Interactive Companion Website Expands the Investigation
To deepen listener engagement, “Killer in the Code” is supported by a companion website where users can access:
Decrypted cipher documents
Source materials used in the investigation
Genealogical charts and timelines
Evidence imagery and archival records
This transparency allows listeners to verify claims, explore evidence, and draw their own conclusions—a rarity in true crime storytelling.
Michael Connelly’s True-Crime Legacy
This podcast builds on Connelly’s extensive experience in true crime audio, including:
Murder Book
Murder Book, Murder Book
The Wonderland Murders
Across fiction and nonfiction, Connelly has sold over 90 million books worldwide and serves as executive producer on multiple television adaptations.
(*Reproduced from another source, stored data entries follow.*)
-- ==== Sys2Proof/Machine/Run.lean ====
section
/-!
DEFINITION. Sys2Proof/Machine/Run.lean: what an agent does when the agenda names it (log 1), and the placing of an
instruction where the next fetch reads it (log 2).
-/
namespace Sys2Proof.Machine

/-! ### Events that the agenda may name -/

/-- Rows of the table that are events and may stand in the agenda. The rows that describe one register's read or
write, and the reserved encodings, belong to the firing that executes them. -/
def eventRow : Instr → Bool
  | .fctlWrite _ _ _ _ | .fstatRead _ _ | .timeRead _ _ | .sqctlWrite _ _ _ _ | .tlbinvPage _ _ _ _
  | .tlbinvAsid _ _ _ _ | .tlbinvAll _ _ _ _ | .pwrqGate _ _ _ _ | .pwrqWake _ _ _ _ | .opreqWrite _ _ _ _
  | .hgrpResume _ _ _ _ | .dumpHold _ _ _ _ | .controlRegisterWrite _ _ _ _ _ | .reservedEncoding _ _ => false
  | i => (encode i).isNone

/-- Events of the secure root core and the endpoint, which go on while every other core is in reset (R364). -/
def bootEvent : Instr → Bool
  | .deviceReset | .bootImageLoaded _ | .measExtend _ | .nonceWrite _ | .quoteRequest | .quoteComplete
  | .hostBar2Access _ _ _ => true
  | _ => false

/-- What a core in the drain or the stream of a move still does (R336): its replies and acknowledgments, the acceptance of its messages,
copies that a PEND counts (`Core.diverts`), its engines, its send queues, and its router. -/
def drainEvent : Instr → Bool
  | .replyArrival _ _ | .acknowledgmentArrival _ _ | .copyCompletion _ _ | .mcmdCompletion _ _
  | .vectorCommandStart | .vectorCommandCompletion | .matrixCommandStart | .matrixCommandCompletion
  | .messageInjection _ | .noticeInjection | .messageArrival _ _ | .traceQueueSend | .copyFlitArrival _ | .stencilFlitSend _
  | .moveDrainComplete | .moveStreamComplete | .mapUpdate _ | .markerArrival _ | .relocArrival _ | .machineCheck _ _ => true
  | _ => false

/-- Requests to a core that act on its residency: they wait in the network while the job is out or the residency is still to be restored
(R287, R350; log 84). -/
def requestEvent : Instr → Bool
  | .remoteAccessRequest _ | .syncAccessArrival _ | .cbRequest _ | .probeArrival _ | .commitArrival _ | .remoteMatrixPacket _
  | .copyFlitArrival _ | .pullRequest _ | .storerRequest _ => true
  | _ => false

/-- What a quarantined site still does (R343): its router, the end of a move that brought it there, and the rebuild. -/
def failedEvent : Instr → Bool
  | .mapUpdate _ | .markerArrival _ | .relocArrival _ | .rebuild _ _ => true
  | _ => false

/-- The device's clocks, sequencer and move service act at no logical core; they may stand in the agenda of any. -/
def serviceEvent : Instr → Bool
  | .launchReceipt | .phaseReceipt | .cancelReceipt | .placement | .bulkPromotion _ _ | .collectionRound _ _ | .retirementReport _ _
  | .preemptRequest | .jobResume | .floatPeriod _ | .thermalEmergency _ _ | .overheatCap _ _ | .capRaise _ | .droopDetect _
  | .droopHoldExpiry _ | .rampComplete _ | .gatingCommit _ | .wakeComplete _ | .partitionCreation => true
  | _ => false

/-- The focused core has failed (R343). -/
def State.failed (s : State) : Bool := s.core.isMesh && s.dev.bad.contains s.core.site

/-- The event may take place at the focused core now. -/
def State.admits (s : State) (e : Instr) : Bool :=
  if bootEvent e then true
  else if !s.booted then false
  else if serviceEvent e then true
  else if s.failed || !s.powered then failedEvent e
  else if s.core.moving.freezes then drainEvent e
  else if requestEvent e && s.absent.isSome then false
  else match e with
    | .copyFlitArrival _ => !(s.core.cohort.isNone && s.dev.ctxs.any (Context.isOf s.core.id))
    | _ => true

/-! ### Firings -/

/-- The focused core's firing runs its next instruction (R9, R47, R60). -/
def runFiring (s : State) : Out :=
  match s.core.fetch with
  | .instr i => exec i s
  | .illegal enc len => exec (.reservedEncoding enc len) s
  | .misfetch tnpc addr => .next (s.stopWith causeMisfetch s.core.f.pc tnpc (BitVec.ofNat 64 addr))

/-- What is asked of the core takes effect at the boundary where it stands: a halt, then a move, then a save. -/
def State.takeRequest (s : State) : State :=
  match s.core.phys.haltPending with
  | some code => s.takeHalt code
  | none => match s.core.moving with
    | .requested site why =>
      if s.moveTargetOk site why then s.freeze.mapC fun c => { c with moving := .draining site why }
      else s.mapC fun c => { c with moving := .no }
    | .no | .draining _ _ | .streaming _ _ => s.freeze

/-- The focused core stands at a boundary at which what is asked of it takes effect (R284, R335, R358). -/
def Core.atRequest (c : Core) : Bool :=
  c.requested && (!c.busy || c.atSafePoint)

/-- The focused core moves: what is asked of it takes effect, its firing runs an instruction, resumes after its back-off, or
waits; with no firing the core selects one (R270). A core in reset, failed, without power, halted or frozen stays as it is. -/
def runCore (s : State) : Out :=
  if !s.booted || s.failed || !s.powered || s.core.phys.halted || s.core.moving.freezes then .next s
  else if s.core.atRequest then .next s.takeRequest
  else if !s.core.busy then
    if s.core.saveAsked then .next s
    else if s.cancelDue then .next (if s.core.cancelLeft then s.cancelCore else s)
    else exec .firingSelection s
  else match s.core.f.wait with
    | .none | .poll | .replied _ _ | .part _ => runFiring s
    | .backoff => exec .regionStopResume s
    | .reply _ _ | .probes _ _ => .next s

/-- An event at the focused core. A core selects its next firing only as `runCore` lets it. -/
def runEvent (e : Instr) (s : State) : Out :=
  if !eventRow e || !s.admits e then .next s
  else if e = .firingSelection then (if s.core.busy then .next s else runCore s)
  else exec e s

/-! ### The agenda (log 1) -/

/-- Agents outside the model: other devices, and the handlers of system software on pager cores and the control cluster. -/
def outside : CoreId → Bool
  | .far _ _ _ | .pager _ _ | .control => true
  | .mesh _ _ | .memory _ _ | .port _ => false

/-- A packet from outside enters: at its sender's router, or, from another device, at the ingress port of the C-die that holds the
target's row, and is translated there (R320, R324). -/
def State.enter (s : State) (p : Packet) : State :=
  let via := ingress p.src (s.dev.part.siteOf s.dev.part.exc p.dst)
  let c := (s.coreAt via).getD s.core
  { s with net := s.net ++ [{ p with site := c.siteOf s.dev.part p.dst, fwd := false, path := [c.site] }] }

/-- The control kernel takes a job with the partition it will run in, unless one is running. The image lies in device memory, where the
root monitor will read it. -/
def State.submit (s : State) (img : Image) (part : Partition) (at_ len : Nat) : State :=
  if !s.booted || (s.dev.part.made && !s.dev.seq.jobEnded) then s
  else s.mapD fun d => { d with
    image := img
    part := { part with made := false }
    imageAt := (at_, len) }

/-- An uncorrectable error comes about in the sector of a core's buffers that holds a visible key (R282). -/
def Core.corrupted (c : Core) (key : Nat) : Core :=
  { c with badSecs := (c.phys' key / 32 :: c.badSecs).dedup }

/-- One comes about in a sector of external memory (R214). -/
def Device.corruptExt (d : Device) (host : Bool) (addr : Nat) : Device :=
  { d with badExt := ((host, addr / 32) :: d.badExt).dedup }

/-- One item of the agenda. -/
def runAct (a : Act) (s : State) : Out :=
  match a with
  | .run c => match s.focus c with
    | some t => runCore t
    | none => .next s
  | .event c e => match s.focus c with
    | some t => runEvent e t
    | none => .next s
  | .inject p => .next (if outside p.src then s.enter p else s)
  | .tear c => .next (s.onCore c fun k => { k with tear := true })
  | .tick =>
    let first := s.dev.time = 0
    let s := s.mapD Device.edge
    let s := s.onAll s.tickClock
    .next (if first then (s.dev.quads.map QuadSt.q).foldl State.retarget s else s)
  | .drift q ahead => .next (s.drift q ahead)
  | .measure site t => .next (s.measured site t)
  | .bar2 base => .next (if s.booted then s.onBoot fun b => { b with bar2 := base } else s)
  | .submit img part at_ len => .next (s.submit img part at_ len)
  | .resume c => match s.focus c with
    | some t => .next (if t.booted then t.resume else t)
    | none => .next s
  | .resumeSite site => .next (if s.booted then s.resumeSite site else s)
  | .dump c at_ => .next (s.debugRead c at_)
  | .system table code => .next (if s.booted then s.loadSystem table code else s)
  | .monitor => .next s.monitor
  | .bar0 write off data => .next (if write then s.bar0Write off data else s.bar0Read off)
  | .corrupt c key => .next (s.onCore c fun k => k.corrupted key)
  | .corruptExt host addr => .next (s.mapD fun d => d.corruptExt host addr)

/-- Machine checks that the step's reads have caused strike as it ends (R282, R283). -/
def struck : Out → Out
  | .next t => .next t.strike
  | .fault f => .fault f
  | .refused r => .refused r

/-! ### Placing an instruction (log 2) -/

/-- Parcels stored in an I-store, the first of them the start of an instruction. -/
def Mems.place (m : Mems) (pc : Nat) (ps : List Parcel) : Mems :=
  { m with
    istore := m.istore.write pc (parcelBytes ps)
    noStart := tset false m.noStart (pc / 2) false }

/-- Parcels stored at the pc of the focused core, which is out of reset and has a firing that is about to fetch them. -/
def placeAtPc (s : State) (ps : List Parcel) : State :=
  { s with
    agenda := []
    dev := { s.dev with
      bad := s.dev.bad.filter fun x => x ≠ s.core.site
      quads := s.dev.quads.map fun x => if x.q = quadOf s.core.site then { x with gate := .on } else x
      boot := s.dev.boot.setStage 4 }
    core := { s.core with
      busy := true
      f := { s.core.f with wait := .none }
      moving := .no
      saveAsked := false
      phys := { s.core.phys with
        halted := false
        haltPending := none }
      mem := if s.core.f.inSys then s.core.mem else s.core.mem.place s.core.f.pc ps
      sysMem := if s.core.f.inSys then s.core.sysMem.place s.core.f.pc ps else s.core.sysMem } }

end Sys2Proof.Machine
end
“Killer in the Code” may be his most ambitious nonfiction project yet.
When and Where to Listen
“Killer in the Code” is now available on:
Apple Podcasts
Spotify
YouTube
All major podcast platforms
📅 New episodes begin releasing January 15, 2026
Why “Killer in the Code” Matters Now
In an era where cold cases are being reopened through DNA and data science, this podcast stands at the intersection of:
Criminal justice reform
Technological evolution
Ethical storytelling
It raises urgent questions:
How many cases remain solvable with today’s tools?
Should AI be standard in criminal investigations?
What responsibility comes with reopening decades-old wounds?
Final Takeaway
“Killer in the Code” is not just another true-crime podcast. It is a forensic experiment, historical reexamination, and narrative investigation rolled into one—guided by one of the most respected voices in crime storytelling. If the findings hold, this series may not just tell history—it may rewrite it.